Y hace girar los dedos una y otra vez, dentro y fuera, golpeando la pared frontal de mi vagina. Yo gimo y mis pezones presos se hinchan.
—Ah.
—Ahora, silencio.
Christian saca los dedos y desliza el objeto dentro de mí. Luego me coge la cara entre las manos y me besa, con su boca invadiendo la mía, y entones oigo un levísimo clic. En ese instante, el artilugio empieza a vibrar en mi interior… ¡ahí abajo!
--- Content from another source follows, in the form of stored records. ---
@[simp] theorem State.intervalStep_frame (e : StepEvent) :
    (s.intervalStep e).pending = s.pending ∧ (s.intervalStep e).stationNo = s.stationNo ∧
    (s.intervalStep e).config = s.config ∧ (s.intervalStep e).svp = s.svp ∧
    (s.intervalStep e).attention = s.attention ∧ (s.intervalStep e).lif = s.lif ∧
    (s.intervalStep e).peers = s.peers ∧ (s.intervalStep e).own = s.own ∧ (s.intervalStep e).tmu = s.tmu ∧
    (s.intervalStep e).awaitMclk = s.awaitMclk ∧ (s.intervalStep e).pulses = s.pulses ∧
    (s.intervalStep e).channels = s.channels ∧ (s.intervalStep e).groups = s.groups ∧
    (s.intervalStep e).captures = s.captures ∧ (s.intervalStep e).tsv = s.tsv ∧ (s.intervalStep e).hmt = s.hmt ∧
    (s.intervalStep e).spl = s.spl ∧ (s.intervalStep e).units = s.units ∧ (s.intervalStep e).outputs = s.outputs ∧
    (s.intervalStep e).freeNext = s.freeNext := by
  generalize h : (s.intervalStep e) = t
  dsimp only [State.intervalStep] at h
  (repeat' split at h) <;> subst h <;> simp

@[simp] theorem State.addToSet_frame (c : ChannelNo) (v : Int) (b : Bool) :
    (s.addToSet c v b).pending = s.pending ∧ (s.addToSet c v b).stationNo = s.stationNo ∧
    (s.addToSet c v b).config = s.config ∧ (s.addToSet c v b).svp = s.svp ∧
    (s.addToSet c v b).attention = s.attention ∧ (s.addToSet c v b).lif = s.lif ∧
    (s.addToSet c v b).peers = s.peers ∧ (s.addToSet c v b).own = s.own ∧ (s.addToSet c v b).tmu = s.tmu ∧
    (s.addToSet c v b).awaitMclk = s.awaitMclk ∧ (s.addToSet c v b).pulses = s.pulses ∧
    (s.addToSet c v b).channels = s.channels ∧ (s.addToSet c v b).captures = s.captures ∧
    (s.addToSet c v b).tsv = s.tsv ∧ (s.addToSet c v b).hmt = s.hmt ∧ (s.addToSet c v b).scw = s.scw ∧
    (s.addToSet c v b).spl = s.spl ∧ (s.addToSet c v b).units = s.units ∧ (s.addToSet c v b).outputs = s.outputs ∧
    (s.addToSet c v b).freeNext = s.freeNext := by
  generalize h : (s.addToSet c v b) = t
  dsimp only [State.addToSet] at h
  (repeat' split at h) <;> subst h <;> simp

@[simp] theorem State.takeLatest_frame (r : Reading) :
    (s.takeLatest r).pending = s.pending ∧ (s.takeLatest r).stationNo = s.stationNo ∧
    (s.takeLatest r).config = s.config ∧ (s.takeLatest r).svp = s.svp ∧ (s.takeLatest r).attention = s.attention ∧
    (s.takeLatest r).lif = s.lif ∧ (s.takeLatest r).peers = s.peers ∧ (s.takeLatest r).own = s.own ∧
    (s.takeLatest r).tmu = s.tmu ∧ (s.takeLatest r).awaitMclk = s.awaitMclk ∧ (s.takeLatest r).pulses = s.pulses ∧
    (s.takeLatest r).groups = s.groups ∧ (s.takeLatest r).captures = s.captures ∧ (s.takeLatest r).tsv = s.tsv ∧
    (s.takeLatest r).hmt = s.hmt ∧ (s.takeLatest r).scw = s.scw ∧ (s.takeLatest r).spl = s.spl ∧
    (s.takeLatest r).units = s.units ∧ (s.takeLatest r).outputs = s.outputs ∧ (s.takeLatest r).freeNext = s.freeNext :=
  ⟨rfl, rfl, rfl, rfl, rfl, rfl, rfl, rfl, rfl, rfl, rfl, rfl, rfl, rfl, rfl, rfl, rfl, rfl, rfl, rfl⟩

@[simp] theorem State.ringRemoval_frame (g : GroupNo) :
    (s.ringRemoval g).pending = s.pending ∧ (s.ringRemoval g).stationNo = s.stationNo ∧
    (s.ringRemoval g).config = s.config ∧ (s.ringRemoval g).svp = s.svp ∧ (s.ringRemoval g).lif = s.lif ∧
    (s.ringRemoval g).peers = s.peers ∧ (s.ringRemoval g).own = s.own ∧ (s.ringRemoval g).tmu = s.tmu ∧
    (s.ringRemoval g).awaitMclk = s.awaitMclk ∧ (s.ringRemoval g).pulses = s.pulses ∧
    (s.ringRemoval g).channels = s.channels ∧ (s.ringRemoval g).captures = s.captures ∧
    (s.ringRemoval g).tsv = s.tsv ∧ (s.ringRemoval g).hmt = s.hmt ∧ (s.ringRemoval g).scw = s.scw ∧
    (s.ringRemoval g).spl = s.spl ∧ (s.ringRemoval g).units = s.units ∧ (s.ringRemoval g).outputs = s.outputs ∧
    (s.ringRemoval g).freeNext = s.freeNext := by
  generalize h : (s.ringRemoval g) = t
  dsimp only [State.ringRemoval] at h
  (repeat' split at h) <;> subst h <;> simp

@[simp] theorem State.countMark_frame (g : GroupNo) :
    (s.countMark g).pending = s.pending ∧ (s.countMark g).stationNo = s.stationNo ∧
    (s.countMark g).config = s.config ∧ (s.countMark g).svp = s.svp ∧ (s.countMark g).lif = s.lif ∧
    (s.countMark g).peers = s.peers ∧ (s.countMark g).own = s.own ∧ (s.countMark g).tmu = s.tmu ∧
    (s.countMark g).awaitMclk = s.awaitMclk ∧ (s.countMark g).pulses = s.pulses ∧
    (s.countMark g).channels = s.channels ∧ (s.countMark g).captures = s.captures ∧ (s.countMark g).tsv = s.tsv ∧
    (s.countMark g).hmt = s.hmt ∧ (s.countMark g).scw = s.scw ∧ (s.countMark g).spl = s.spl ∧
    (s.countMark g).units = s.units ∧ (s.countMark g).outputs = s.outputs ∧ (s.countMark g).freeNext = s.freeNext := by
  generalize h : (s.countMark g) = t
  dsimp only [State.countMark] at h
  (repeat' split at h) <;> subst h <;> simp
Y gimo. Es una sensación extraordinaria, que supera cualquier otra que haya experimentado antes.
—¡Ah!
—Tranquila —me calma Christian, y sofoca mis jadeos con su boca.
Sus manos descienden hacia mis senos y tiran con mucha delicadeza de las pinzas. Grito con fuerza.
—¡Christian, por favor!
—Chsss, nena. Aguanta.
Esto es demasiado… toda esta sobreestimulación, por todas partes. Mi cuerpo empieza a ascender, y yo, de rodillas, no puedo controlar la escalada. Dios… ¿seré capaz de soportar esto?